Investigating the molecular mechanisms underpinning the arthropod segmentation clock

Biography

I am an evolutionary biologist with a particular interest in evolutionary genetics and the evolution of development in animals. I developed my passion for this field during my time in Sheffield where I did an integrated master’s degree in Biology (2013-17). After taking evolutionary genetics modules I became increasingly intrigued by how genetic changes confer phenotypic changes. This led me to joining Gareth Fraser’s evolutionary developmental research lab. There I was researching the molecular mechanisms of scale patterning in zebrafish in order to infer their evolutionary relationship with other ectodermal appendages in vertebrates. My time in the lab gave me my first taste of real life research and a deeper understanding of broader evolutionary concepts. I am now applying my lab experience and understanding of evolutionary theory to my project in Dr Andrew Peel’s lab here at Leeds.

My Project

Background

My PhD project is concerned with the evolution of segmentation in bilateral animals. Segmented body plans have evolved within three separate phyla (Annelid worms, arthropods, and vertebrates) separated by over 500 million years of evolution. This design principle is a large part of why these groups are some of the most successful and diverse animals on the planet. How body segments are initially patterned along the anterior-posterior axis of the animal, and how these patterning mechanisms have evolved is what is of interest to me.

Vertebrate somites (the embryonic precursors to the vertebrae and other associated structures) are patterned sequentially by a dynamic system termed the segmentation clock. This relies on single cell genetic oscillations whereby the expression of a gene repeatedly turns on and off via its own auto-repression. The period of these oscillations sets the timing of the clock and determines the size and number of segments. The oscillations are synchronised between neighbouring cells and form dynamic waves of gene expression that propagate anteriorly through the tissue from the tail bud as the embryo grows. As the waves reach the anterior end of the embryo, the oscillations slow down and the wave essentially becomes fixed in one position.
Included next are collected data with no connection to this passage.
-- ==== Sys2Proof/Certificates/Slice0/Obligations.lean ====
section
/-! DEFINITION. The statements about the model, each a proposition named Obligations.<what it says>, after the few notions
they are written in. Each docstring names the rule of spec/ it formalises. -/

namespace Sys2Proof.Claims

open Sys2Proof.Machine

/-- What one call of the Debounce Gate does to one switch's timestamp, raw level and stable level (40_debounce_gate.md R100,
R101, R102): a raw change stores `now`; the level is accepted exactly when more than 15 ms have passed since the stored
time, and when `now` is below it the acceptance is open. -/
def GateUpdate (raw : Bool) (now t : Nat) (r st : Bool) (t' : Nat) (r' st' : Bool) : Prop :=
  r' = raw ∧ t' = (if raw = r then t else now) ∧
    ∃ accept : Bool, (t' ≤ now → accept = decide (15 < now - t')) ∧ st' = if accept then raw else st

/-- The reading a state's environment answers next, where it lists one, as the TIME_WIDTH-bit value the block gets. -/
def NextReading (s : State) (now : Nat) : Prop :=
  now < 2 ^ s.config.params.timeWidth ∧
    ∀ t rest, s.env.readings = t :: rest → now = t % 2 ^ s.config.params.timeWidth

/-- Run direct requests one after another; `none` when one does not go on. -/
def runAll : List Instr → State → Option State
  | [], s => some s
  | i :: rest, s =>
    match exec i s with
    | .next u => runAll rest u
    | .fault _ => none
    | .refused _ => none

/-- The events EMIT appends to the output trace from this state. -/
def emitted (s : State) : List Event :=
  match exec .emit s with
  | .next u => u.trace.drop s.trace.length
  | .fault _ => []
  | .refused _ => []

/-- The entry of letter i under CUR's layer, from the layout table (20_memory.md R51). -/
def curEntry (s : State) (i : LetterIdx) : Entry := (s.config.params.layout[s.cur.layerSelector.code])[i]

/-- The entry's keycode: its low KC_BITS bits (30_encoding.md R77). -/
def curKeycode (s : State) (i : LetterIdx) : Keycode := curEntry s i % 2 ^ s.config.params.kcBits

/-- The entry's Ctrl flag (30_encoding.md R77). -/
def curCtrl (s : State) (i : LetterIdx) : Bool := (curEntry s i).testBit s.config.params.ctrlFlagPos

/-- The entry's Shift flag (30_encoding.md R77). -/
def curShift (s : State) (i : LetterIdx) : Bool := (curEntry s i).testBit s.config.params.shiftFlagPos

/-- CUR and PREV differ in the bit of letter i and in no other letter and no modifier. -/
def OnlyLetterDiffers (s : State) (i : LetterIdx) : Prop :=
  s.cur.letters[i] ≠ s.prev.letters[i] ∧ (∀ j : LetterIdx, j ≠ i → s.cur.letters[j] = s.prev.letters[j]) ∧
    s.cur.modifiers = s.prev.modifiers

/-- CUR and PREV differ in the bit of modifier m and in no other modifier and no letter. -/
def OnlyModifierDiffers (s : State) (m : Modifier) : Prop :=
  s.cur.modifier m ≠ s.prev.modifier m ∧ (∀ n, n ≠ m → s.cur.modifier n = s.prev.modifier n) ∧
    s.cur.letters = s.prev.letters

/-- The keycode bound to a modifier under a layer (43_layer_resolver.md R164, 20_memory.md R52, R53). -/
def boundKeycode (p : Params) (l : Layer) : Modifier → Keycode
  | .tab => p.modKc.tab
  | .delete => p.modKc.delete
  | .ctrl => p.modKc.ctrl
  | .backslash => if l = .base then p.backslashKcBase else p.backslashKcLayer
  | .shift => p.modKc.shift
  | .question => if l = .base then p.questionKcBase else p.questionKcLayer
  | .esc => p.modKc.esc
  | .win1 => p.modKc.win1
  | .win2 => p.modKc.win2
  | .altL => p.modKc.altL
  | .space => p.modKc.space
  | .altR => p.modKc.altR
  | .winR => p.modKc.winR
  | .compose => p.modKc.compose
  | .enter => p.modKc.enter

/-- The five or seven events of a tap, spelled out by its chord flags (44_differ_emitter.md R182). -/
def tapSequence (ctrl shift k : Keycode) : Bool → Bool → List Event
  | true, true => [.press ctrl, .press shift, .press k, .hold, .release k, .release shift, .release ctrl]
  | true, false => [.press ctrl, .press k, .hold, .release k, .release ctrl]
  | false, true => [.press shift, .press k, .hold, .release k, .release shift]
  | false, false => [.press k, .hold, .release k]

/-- The tap of letter i's entry under CUR's layer (44_differ_emitter.md R182). -/
def letterTap (s : State) (i : LetterIdx) : List Event :=
  tapSequence s.config.params.chordCtrlKc s.config.params.chordShiftKc (curKeycode s i) (curCtrl s i) (curShift s i)

/-- The first n letters of a KeyboardState over the others of a second one. -/
def lettersUpTo (n : Nat) (a b : KeyboardState) : KeyboardState :=
  { b with layerSelector := a.layerSelector, letters := Vector.ofFn fun i => if i.val < n then a.letters[i] else b.letters[i] }

/-- All letters and the first n modifiers of a KeyboardState over the other modifiers of a second one. -/
def modifiersUpTo (n : Nat) (a b : KeyboardState) : KeyboardState :=
  { a with modifiers := Vector.ofFn fun m => if m.val < n then a.modifiers[m] else b.modifiers[m] }

/-- The keycode of a sink call; a hold carries none. -/
def eventKeycodes : Event → List Keycode
  | .press k => [k]
  | .release k => [k]
  | .hold => []

/-- The sink calls of a trace: every event but the holds (00_scope.md R11). -/
def sinkCalls (events : List Event) : Nat := (events.flatMap eventKeycodes).length

/-- The sink calls a letter's edge makes (44_differ_emitter.md R196). -/
def letterCallCount (s : State) (i : LetterIdx) : Nat :=
  if s.cur.letters[i] = s.prev.letters[i] then 0
  else if curCtrl s i = false ∧ curShift s i = false then 1
  else 2 + 2 * ((curCtrl s i).toNat + (curShift s i).toNat)

/-- A switch's raw levels with their times keep every stretch away from level b no longer than the window: `start` is the
time the present stretch began (40_debounce_gate.md R104). -/
def ShortPulses (b : Bool) : Option Nat → List (Bool × Nat) → Prop
  | _, [] => True
  | start, (raw, t) :: rest =>
    if raw = b then ShortPulses b none rest
    else t - start.getD t ≤ 15 ∧ ShortPulses b (some (start.getD t)) rest

/-- The successor of a phase, spelled out (10_state.md R34). -/
def successor : Phase → Phase
  | .scan 0 => .scan 1
  | .scan 1 => .scan 2
  | .scan 2 => .scan 3
  | .scan 3 => .emit
  | .emit => .commit
  | .commit => .scan 0

/-- The reading of a stimulus line for a row (30_encoding.md R83). -/
def lineReading (line : CycleLine) : RowIdx → Nat
  | 0 => line.t0
  | 1 => line.t1
  | 2 => line.t2
  | 3 => line.t3

end Sys2Proof.Claims

open Sys2Proof Sys2Proof.Machine Sys2Proof.Claims

/-! ### Encoding (30_encoding.md R80 to R84, 10_state.md R28) -/

/-- Decoding the encoded word of any instruction gives that instruction, over a word and over its bytes (R80, R82). -/
def Obligations.DecodeEncodeRoundTrip : Prop :=
  ∀ i : Instr, decodeWord (encode i) = .ok i ∧ ∀ rest, decodeBytes (wordBytes (encode i) ++ rest) = .ok (i, rest)

/-- A word that decodes is the encoding of what it decodes to: no two words spell one operation (R80, R81). -/
def Obligations.DecodedWordIsItsEncoding : Prop :=
  ∀ (w : ReqWord) (i : Instr), decodeWord w = .ok i → encode i = w

/-- The decoder accepts exactly the words that match a row of the opcode table and spell no index out of range; at most one
row matches (R80, R81). -/
def Obligations.DecoderAcceptsExactlyLegalWords : Prop :=
  (∀ w : ReqWord, (∃ i, decodeWord w = .ok i) ↔ legalWord w = true) ∧
  (∀ (w : ReqWord) (a b : OpcodeRow), a ∈ opcodeTable → b ∈ opcodeTable → a.matchesWord w = true → b.matchesWord w = true → a = b)

/-- Illegal words are refused by name: a 1 in a must-be-zero field, OBSERVE with s >= 48, RESOLVE with i >= 30; every
operation code is assigned (R81). The names, and that a word illegal in two ways is refused for its must-be-zero field, are
the model's choice (log 26). -/
def Obligations.IllegalWordsRefusedByName : Prop :=
  (∀ (w : ReqWord) (row : OpcodeRow), row ∈ opcodeTable → w &&& 7#32 = row.pattern → row.matchesWord w = false →
    decodeWord w = .error (.mustBeZero row.mnemonic)) ∧
  (∀ s : Nat, 48 ≤ s → s < 64 → ∀ raw : Bool,
    decodeWord (BitVec.ofNat 32 (s * 8 + raw.toNat * 512)) = .error (.switchOutOfRange s)) ∧
  (∀ i : Nat, 30 ≤ i → i < 32 → ∀ l : Layer,
    decodeWord (BitVec.ofNat 32 (3 + l.code.val * 8 + i * 32)) = .error (.letterOutOfRange i)) ∧
  (∀ w : ReqWord, ∃ row ∈ opcodeTable, w &&& 7#32 = row.pattern)

/-- Words written out from the spec's encoding of each operation decode to it (R80; 95_test_vectors.md 2.1; the names of
the refusals are the model's, log 26). -/
def Obligations.SpecWordsDecode : Prop :=
  decodeWord 0x00000228#32 = .ok (.observe 5 true) ∧ decodeWord 0x00000019#32 = .ok (.scanRow 3) ∧
  decodeWord 0x0001002A#32 = .ok (.assemble 1 0x801#12) ∧ decodeWord 0x000003BB#32 = .ok (.resolve .layerRL 29) ∧
  decodeWord 0x0000003C#32 = .ok (.resolveSpecial .backslash .layerRL) ∧ decodeWord 0x00000005#32 = .ok .emit ∧
  decodeWord 0x00000006#32 = .ok .commit ∧ decodeWord 0x00000007#32 = .ok .cycle ∧
  decodeWord 0x00000180#32 = .error (.switchOutOfRange 48) ∧ decodeWord 0x0000000F#32 = .error (.mustBeZero "CYCLE")

/-- Unpacking a packed KeyboardState gives it back, and every 47-bit word is the packing of one (10_state.md R28). -/
def Obligations.PackedKeyboardStateRoundTrip : Prop :=
  (∀ ks : KeyboardState, KeyboardState.unpack ks.pack = ks) ∧ (∀ w : BitVec 47, (KeyboardState.unpack w).pack = w)

/-- The binary record of a stimulus line whose readings fit gives the line back (30_encoding.md R83). -/
def Obligations.StimulusRecordRoundTrip : Prop :=
  ∀ (w : Nat) (line : CycleLine), (StimulusLine.cycle line).wellFormed w = true → lineOfRecord w (lineRecord w line) = line

/-- The pseudo-lines expand as R84 says: IDLE presses nothing, KEYS sets exactly the listed switches' bits, REPEAT makes n
copies, with STEP the k-th copy k*d milliseconds later. That REPEAT 0 gives no line (log 14) and that a REPEAT which R84
calls not legal expands by the same rule (log 27) is the model's choice (DESIGN CHOICE). -/
def Obligations.PseudoLinesExpand : Prop :=
  (∀ t, expandLine (.idle t) = [⟨t, t, t, t, 0#48⟩]) ∧
  (∀ t, expandLine (.keys t []) = expandLine (.idle t)) ∧
  (∀ t switches, ∃ h, expandLine (.keys t switches) = [⟨t, t, t, t, h⟩] ∧
    ∀ k : SwitchIdx, h.getLsbD k.val = true ↔ ∃ rc ∈ switches, rc.1.val * 12 + rc.2.val = k.val) ∧
  (∀ line d, expandLine (.repeated 0 line) = [] ∧ expandLine (.repeatedStep 0 line d) = []) ∧
  (∀ n line, expandLine (.repeated (n + 1) line) = expandLine (.repeated n line) ++ expandLine line) ∧
  (∀ n line d, expandLine (.repeatedStep (n + 1) line d) = expandLine (.repeatedStep n line d) ++
    (expandLine line).map fun c => ⟨c.t0 + n * d, c.t1 + n * d, c.t2 + n * d, c.t3 + n * d, c.pressed⟩)

/-! ### The step (45_scan_cycle.md R215, R216, R220) -/

/-- When the oldest pending request word decodes to an instruction, a step takes the word from the queue and is exec of that
instruction there, with nothing else around it; an illegal word is refused by name (R220; 30_encoding.md R81). -/
def Obligations.StepRunsTheDecodedRequest : Prop :=
  ∀ (s : State) (w : ReqWord) (rest : List ReqWord), s.requests = w :: rest →
    (∀ i, decodeWord w = .ok i → step s = exec i { s with requests := rest }) ∧
    (∀ why, decodeWord w = .error why → step s = .refused (.illegalRequest why))

/-- The sequencer (R215): with no request pending, at SCANr one step performs SCAN_ROW(r), with a clock reading taken just
before, and ASSEMBLE(r) of its mask; at EMIT it performs EMIT; at COMMIT it performs COMMIT; it sets PHASE to the one
successor, and every step is enabled. That a SCAN_ROW as a request takes its operands where the sequencer takes its draws is
the model's choice (log 28). -/
def Obligations.SequencerRunsPhaseOperation : Prop :=
  ∀ s : State, s.requests = [] →
    (∀ r, s.phase = .scan r → ∃ t u mask, exec (.scanRow r) { s with calls := s.calls ++ [.now] } = .next t ∧
      t.answers = s.answers ++ [.mask mask] ∧ exec (.assemble r mask) t = .next u ∧
      step s = .next { u with answers := s.answers, phase := successor s.phase }) ∧
    (s.phase = .emit → ∃ u, exec .emit s = .next u ∧ step s = .next { u with phase := successor s.phase }) ∧
    (s.phase = .commit → ∃ u, exec .commit s = .next u ∧ step s = .next { u with phase := successor s.phase })
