-- ==== Sys2Proof/Tests/Slice0.lean ====
section
/-! SUPPORT. Tests: expected results from 95_test_vectors.md and from the rules' own examples and tables; a refused term for
each check of WellFormed, Decode and Config; and a witness for every statement that has hypotheses. -/

namespace Sys2Proof.Tests

/- The checks of many small closed facts run one after another, so that few are in memory at once. -/
set_option Elab.async false

open Sys2Proof.Machine Sys2Proof.Claims

/-! ### The test configuration TC (95_test_vectors.md 0), with the entry bits of its illustration in 2.5 -/

/-- The encoded entry of TC at layer l, letter i. -/
def tcEntry (l i : Nat) : Entry :=
  if l = 1 ∧ i = 5 then 200 + 256
  else if l = 2 ∧ i = 7 then 201 + 256 + 512
  else if l = 3 ∧ i = 0 then 202 + 512
  else 1 + l * 30 + i

/-- TC's parameters; keycodes 121 to 133 are the MK values, 134 to 137 QB, QL, BB and BL, 138 and 139 CK_CTRL and CK_SHIFT. -/
def tcParams : Params where
  fixed := FixedParams.spec
  layout := Vector.ofFn fun l => Vector.ofFn fun i => tcEntry l.val i.val
  modKc := ⟨121, 122, 123, 124, 125, 126, 127, 128, 129, 130, 131, 132, 133⟩
  questionKcBase := 134
  questionKcLayer := 135
  backslashKcBase := 136
  backslashKcLayer := 137
  chordCtrlKc := 138
  chordShiftKc := 139
  kcBits := 8
  ctrlFlagPos := 8
  shiftFlagPos := 9
  entryBits := 16
  timeWidth := 32
  macroHoldMs := 0
  settle := 0

theorem tc_accepted : tcParams.check = none := by decide +kernel

def tc : Config := ⟨tcParams, tc_accepted⟩

/-- Reset under TC. -/
def start : State := { State.reset with config := tc }

/-- A state whose environment answers the given readings and levels next. -/
def answering (readings : List Nat) (levels : List LineLevel) (s : State) : State :=
  { s with env := ⟨readings, levels, [], 0⟩ }

/-- Twelve HIGH levels but for the listed columns. -/
def lowAt (cols : List Nat) : List LineLevel := (List.range 12).map fun c => if c ∈ cols then .low else .high

/-- A KeyboardState by its set letters, its layer and its set modifiers. -/
def keys (letters : List Nat) (l : Layer) (mods : List Modifier) : KeyboardState :=
  ⟨Vector.ofFn fun i => decide (i.val ∈ letters), l, Vector.ofFn fun m => decide (modifierOf m ∈ mods)⟩

/-- Start with the given CUR and PREV. -/
def diff (cur prev : KeyboardState) : State := { start with cur := cur, prev := prev }

/-- Start with one switch's record. -/
def withRecord (k : SwitchIdx) (c : DebCell) : State := start.setCell k c

/-- The next state of an outcome. -/
def after : Host.Outcome State Fault Refusal → Option State
  | .next s => some s
  | .fault _ => none
  | .refused _ => none

/-- The refusal of an outcome. -/
def refusal : Host.Outcome State Fault Refusal → Option Refusal
  | .next _ => none
  | .fault _ => none
  | .refused r => some r

/-- What a decoder answers, as an option. -/
def decoded (w : ReqWord) : Option Instr :=
  match decodeWord w with
  | .ok i => some i
  | .error _ => none

/-- Why a decoder refuses. -/
def illegal (w : ReqWord) : Option Illegal :=
  match decodeWord w with
  | .ok _ => none
  | .error why => some why

/-! ### Decoding: words written out bit by bit (95_test_vectors.md 2.1, 30_encoding.md R80) -/

theorem test_decode_observe : decoded 0b0000000000000000000000_1_000101_000#32 = some (.observe 5 true) ∧
    decoded 0x00000028#32 = some (.observe 5 false) ∧ decoded 0x00000378#32 = some (.observe 47 true) := by decide

theorem test_decode_scanRow : decoded 0b000000000000000000000000000_11_001#32 = some (.scanRow 3) ∧
    decoded 0x00000001#32 = some (.scanRow 0) := by decide

theorem test_decode_assemble : decoded 0b000000000000000_100000000001_01_010#32 = some (.assemble 1 0x801#12) ∧
    decoded 0x0001FFFA#32 = some (.assemble 3 0xFFF#12) ∧ decoded 0x00000802#32 = some (.assemble 0 0x040#12) := by decide

theorem test_decode_resolve : decoded 0b0000000000000000000000_00101_01_011#32 = some (.resolve .layerL 5) ∧
    decoded 0x000003BB#32 = some (.resolve .layerRL 29) ∧ decoded 0x00000043#32 = some (.resolve .base 2) := by decide

theorem test_decode_resolveSpecial :
    decoded 0b00000000000000000000000000_10_0_100#32 = some (.resolveSpecial .question .layerR) ∧
    decoded 0x0000003C#32 = some (.resolveSpecial .backslash .layerRL) := by decide

theorem test_decode_emit : decoded 0b00000000000000000000000000000_101#32 = some .emit := by decide
theorem test_decode_commit : decoded 0b00000000000000000000000000000_110#32 = some .commit := by decide
theorem test_decode_cycle : decoded 0b00000000000000000000000000000_111#32 = some .cycle := by decide

/-- The host's numbering: bit 0 is the least significant bit of the word. -/
theorem test_decodeTableWord : decodeTableWord 32 0x00000019 = some (.scanRow 3) ∧ decodeTableWord 32 0x00000180 = none := by
  decide

/-- The fields an encoder writes (R80): every one at its last value. -/
theorem test_encode : encode (.observe 47 true) = 0x00000378#32 ∧ encode (.assemble 3 0xFFF#12) = 0x0001FFFA#32 ∧
    encode (.resolve .layerRL 29) = 0x000003BB#32 ∧ encode (.resolveSpecial .backslash .layerRL) = 0x0000003C#32 := by decide

/-! ### Ill-formed terms, one for each check -/

/-- One illegal word for each must-be-zero field (R81; 95_test_vectors.md 2.1, whose last word is mended: see log 25). -/
theorem test_refused_mustBeZero : illegal 0x00000408#32 = some (.mustBeZero "OBSERVE") ∧
    illegal 0x00000021#32 = some (.mustBeZero "SCAN_ROW") ∧ illegal 0x00020002#32 = some (.mustBeZero "ASSEMBLE") ∧
    illegal 0x00000403#32 = some (.mustBeZero "RESOLVE") ∧ illegal 0x00000044#32 = some (.mustBeZero "RESOLVE_SPECIAL") ∧
    illegal 0x0000000D#32 = some (.mustBeZero "EMIT") ∧ illegal 0x80000006#32 = some (.mustBeZero "COMMIT") ∧
    illegal 0x0000000F#32 = some (.mustBeZero "CYCLE") := by decide

/-- The model's own choice (log 26): s = 48 and i = 30 with W[10] set beside them. -/
theorem test_refused_twice : illegal 0x00000580#32 = some (.mustBeZero "OBSERVE") ∧
    illegal 0x000007C3#32 = some (.mustBeZero "RESOLVE") := by decide

/-- Indices out of range (R81; 95_test_vectors.md 2.1). -/
theorem test_refused_index : illegal 0x00000180#32 = some (.switchOutOfRange 48) ∧
    illegal 0x000003C3#32 = some (.letterOutOfRange 30) := by decide

/-- Three bytes are no request word (R82). -/
theorem test_refused_short : (match decodeBytes [5#8, 0#8, 0#8] with
    | .ok _ => none
    | .error why => some why) = some (.tooShort 3) := by decide

/-- WellFormed's word check refuses the same words and takes the legal ones (R81). -/
theorem test_legalWord : legalWord 0x00000228#32 = true ∧ legalWord 0x00000408#32 = false ∧
    legalWord 0x00000021#32 = false ∧ legalWord 0x00020002#32 = false ∧ legalWord 0x00000403#32 = false ∧
    legalWord 0x00000044#32 = false ∧ legalWord 0x0000000D#32 = false ∧ legalWord 0x80000006#32 = false ∧
    legalWord 0x0000000F#32 = false ∧ observeOutOfRange 0x00000180#32 = true ∧ legalWord 0x00000180#32 = false ∧
    resolveOutOfRange 0x000003C3#32 = true ∧ legalWord 0x000003C3#32 = false := by decide

/-- A stimulus line whose reading does not fit TIME_WIDTH bits, in each place a reading stands (R83). -/
theorem test_wellFormed_readings : (StimulusLine.cycle ⟨1, 2, 3, 4, 0⟩).wellFormed 32 = true ∧
    (StimulusLine.cycle ⟨1, 2, 3, 2 ^ 32, 0⟩).wellFormed 32 = false ∧ (StimulusLine.idle (2 ^ 32)).wellFormed 32 = false ∧
    (StimulusLine.keys (2 ^ 32) [(0, 3)]).wellFormed 32 = false ∧
    (StimulusLine.repeatedStep 2 (.idle (2 ^ 32)) 5).wellFormed 32 = false := by decide +kernel

/-- REPEAT without STEP needs one reading (R84; log 14). -/
theorem test_wellFormed_repeat : (StimulusLine.repeated 3 (.idle 100)).wellFormed 32 = true ∧
    (StimulusLine.repeated 3 (.cycle ⟨100, 105, 110, 115, 0⟩)).wellFormed 32 = false := by decide +kernel

/-- The premise that the clock does not wrap (R83). -/
theorem test_nonDecreasing : nonDecreasing [100, 100, 105] = true ∧ nonDecreasing [105, 100] = false := by decide

/-- A refused parameter set for each constraint (00_scope.md R6, R8; 30_encoding.md R77, R79). -/
theorem test_params_refused :
    ({ tcParams with fixed := { FixedParams.spec with rows := 5 } } : Params).check = some .fixedConstantChanged ∧
    ({ tcParams with questionKcLayer := 134 } : Params).check = some .questionRemapSame ∧
    ({ tcParams with backslashKcLayer := 136 } : Params).check = some .backslashRemapSame ∧
    ({ tcParams with shiftFlagPos := 8 } : Params).check = some .flagPositionsEqual ∧
    ({ tcParams with ctrlFlagPos := 7 } : Params).check = some .flagInsideKeycode ∧
    ({ tcParams with shiftFlagPos := 16 } : Params).check = some .flagOutsideEntry ∧
    ({ tcParams with timeWidth := 4 } : Params).check = some .timeWidthTooSmall := by decide +kernel
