/-- A miss: it joins a walk for its page, or enters the studio's queue of 4,096 misses; with the queue full it is held at its executor
(R191). -/
def addWalk (s : State) (ex row part ctx va need : Nat) (serve : WalkFor) : State :=
  let st := studioOf ex
  match s.ms.walks.find? fun w => w.studio == st && w.part == part && w.ctx == ctx && samePage s w va with
  | some w =>
    { s with ms := { s.ms with walks := s.ms.walks.map fun x => if x.id = w.id then { x with serves := x.serves ++ [serve] } else x } }
  | none =>
    let w : Walk := { id := s.clk.ids, studio := st, ex := ex, row := row, part := part, ctx := ctx, va := va, need := need,
                      started := false, began := 0, serves := [serve], entry := none, seen := none, bad := 0, b1 := 0, b2 := 0,
                      fills := [], stale := false, held := decide (4096 ≤ (walkQueue s st).length) }
    startWalks (freshId { s with ms := { s.ms with walks := s.ms.walks ++ [w] } }) st 64

/-- A page fault (R192): no fault; a note to the pager, and the row waits for WAKE. No pager faults SEG 0x05; a malformed chain
faults ILLOP. -/
def pageFault (s : State) (r va level need major : Nat) : State :=
  match effPager s r with
  | none => faultInstr s r cILLOP 0
  | some 0 => faultNow s r ⟨cSEG, 0x05, va, 4⟩
  | some g => restAt s r fun s =>
    let s := regAdd s (transAt (partOf s r) (ctxOf s r) + 0x20) 1
    let s := sysNote s (exOf r) (partOf s r) g
      [noteHeader 0 r 4, BitVec.ofNat 64 va, BitVec.ofNat 64 (r + major * 2 ^ 32), BitVec.ofNat 64 (need + 4 * level)]
    waitOn (withdraw s r) r 5 false .paged

/-! ### Sending -/

/-- Store an access record under a name. -/
def putReq (s : State) (id : Nat) (q : Req) : State := { s with ms := { s.ms with reqs := tabSet s.ms.reqs id q } }

/-- Forget an access record. -/
def dropReq (s : State) (id : Nat) : State := { s with ms := { s.ms with reqs := tabDel s.ms.reqs id } }

/-- The cycle, from the access's start, in which an element leaves (R185): one lane a cycle; a scale with the last lane. -/
def elemBeat (q : Req) (i : Nat) (e : Elem) : Nat :=
  if q.decode = 1 then min e.lane (512 / max 8 (fmtWidth (destType q.dest)) - 1) else i

/-- The wet entry of a name. -/
def wetOf (s : State) (id : Nat) : Option Wet := s.ms.wet.find? fun w => w.id == id

/-- Change a wet entry. -/
def updWet (s : State) (id : Nat) (f : Wet → Wet) : State :=
  { s with ms := { s.ms with wet := s.ms.wet.map fun w => if w.id = id then f w else w } }

/-- Send an entry to dry at its home (R216): `early` when a FENCE or ST.DRY dries it (R218). -/
def sendDry (s : State) (w : Wet) (early : Bool) : State :=
  let a := w.line * 64
  let s := updWet s w.id fun x => { x with stage := 2, early := early }
  sendIn s (oneWay w.ex a)
    { row := w.row, part := w.part, ctx := w.ctx, path := .T, home := addrHome a, flow := flowKey w.row a, request := true } (.driedStoreApply w.id)

/-- FENCE and ST.DRY dry early the entries of a row with homes in a scope (R218). -/
def dryEarly (s : State) (r : Nat) (q : Rect) : State :=
  (s.ms.wet.filter fun w => w.row == r && w.stage < 2 && homeIn (w.line * 64) q).foldl (fun s w => sendDry s w true) s

/-- Register a watch at its home, or have it polled when the home's 64 registers are taken (R230). -/
def addWatch (s : State) (id : Nat) (q : Req) (a n old : Nat) : State :=
  let regs := s.ms.watches.filter fun w => !w.polled && w.home == homeKey a
  let w : Watch := ⟨s.clk.ids, id, q.row, a, n, old, homeKey a, decide (64 ≤ regs.length)⟩
  let s := freshId { s with ms := { s.ms with watches := s.ms.watches ++ [w] } }
  if w.polled then postIn s 1024 { row := q.row, part := q.part, ctx := q.ctx } (.watchPoll w.id) else s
The phase of the wave then determines the segment boundaries.

This system was originally thought to be unique to vertebrates, until a breakthrough paper (co-authored by my supervisor (Sarrazin, Peel and Averof, 2012)) discovered that arthropods also display dynamic waves of gene expression during segment patterning. It has since been established that a similar “segmentation clock” is ancestral to arthropods which has led to new theories regarding the evolution of segmentation in this phyla. In some higher order insects, including the primary arthropod model Drosophila, a seemingly very different, derived form of segment patterning has been adopted whereby segments are patterned almost simultaneously, rather than sequentially. However, new research from the Peel lab and collaborators is beginning to reconcile these different strategies and theorise how they may have evolved.

Aims

I am using the red flour beetle (Tibolium castaneum) as a model to investigate the molecular mechanisms underpinning the arthropod segmentation clock. Using a mixture of experimental techniques such as in situ hybridisations and RNA interference I am hoping to characterise the expression and regulatory interactions between a series of candidate genes. The primary candidate genes at present are members of the Hairy/enhancer of split gene family that are the core oscillators in the vertebrate segmentation clock. Identifying a similar role for these genes in arthropods would provide us with a remarkable case of convergent evolution at the molecular level and highlight the evolutionary significance of this gene family. I am also hoping that my project will contribute to current research into the evolution of simultaneous segmentation in arthropods and expand our understanding of gene regulatory network evolution and broader system dynamics.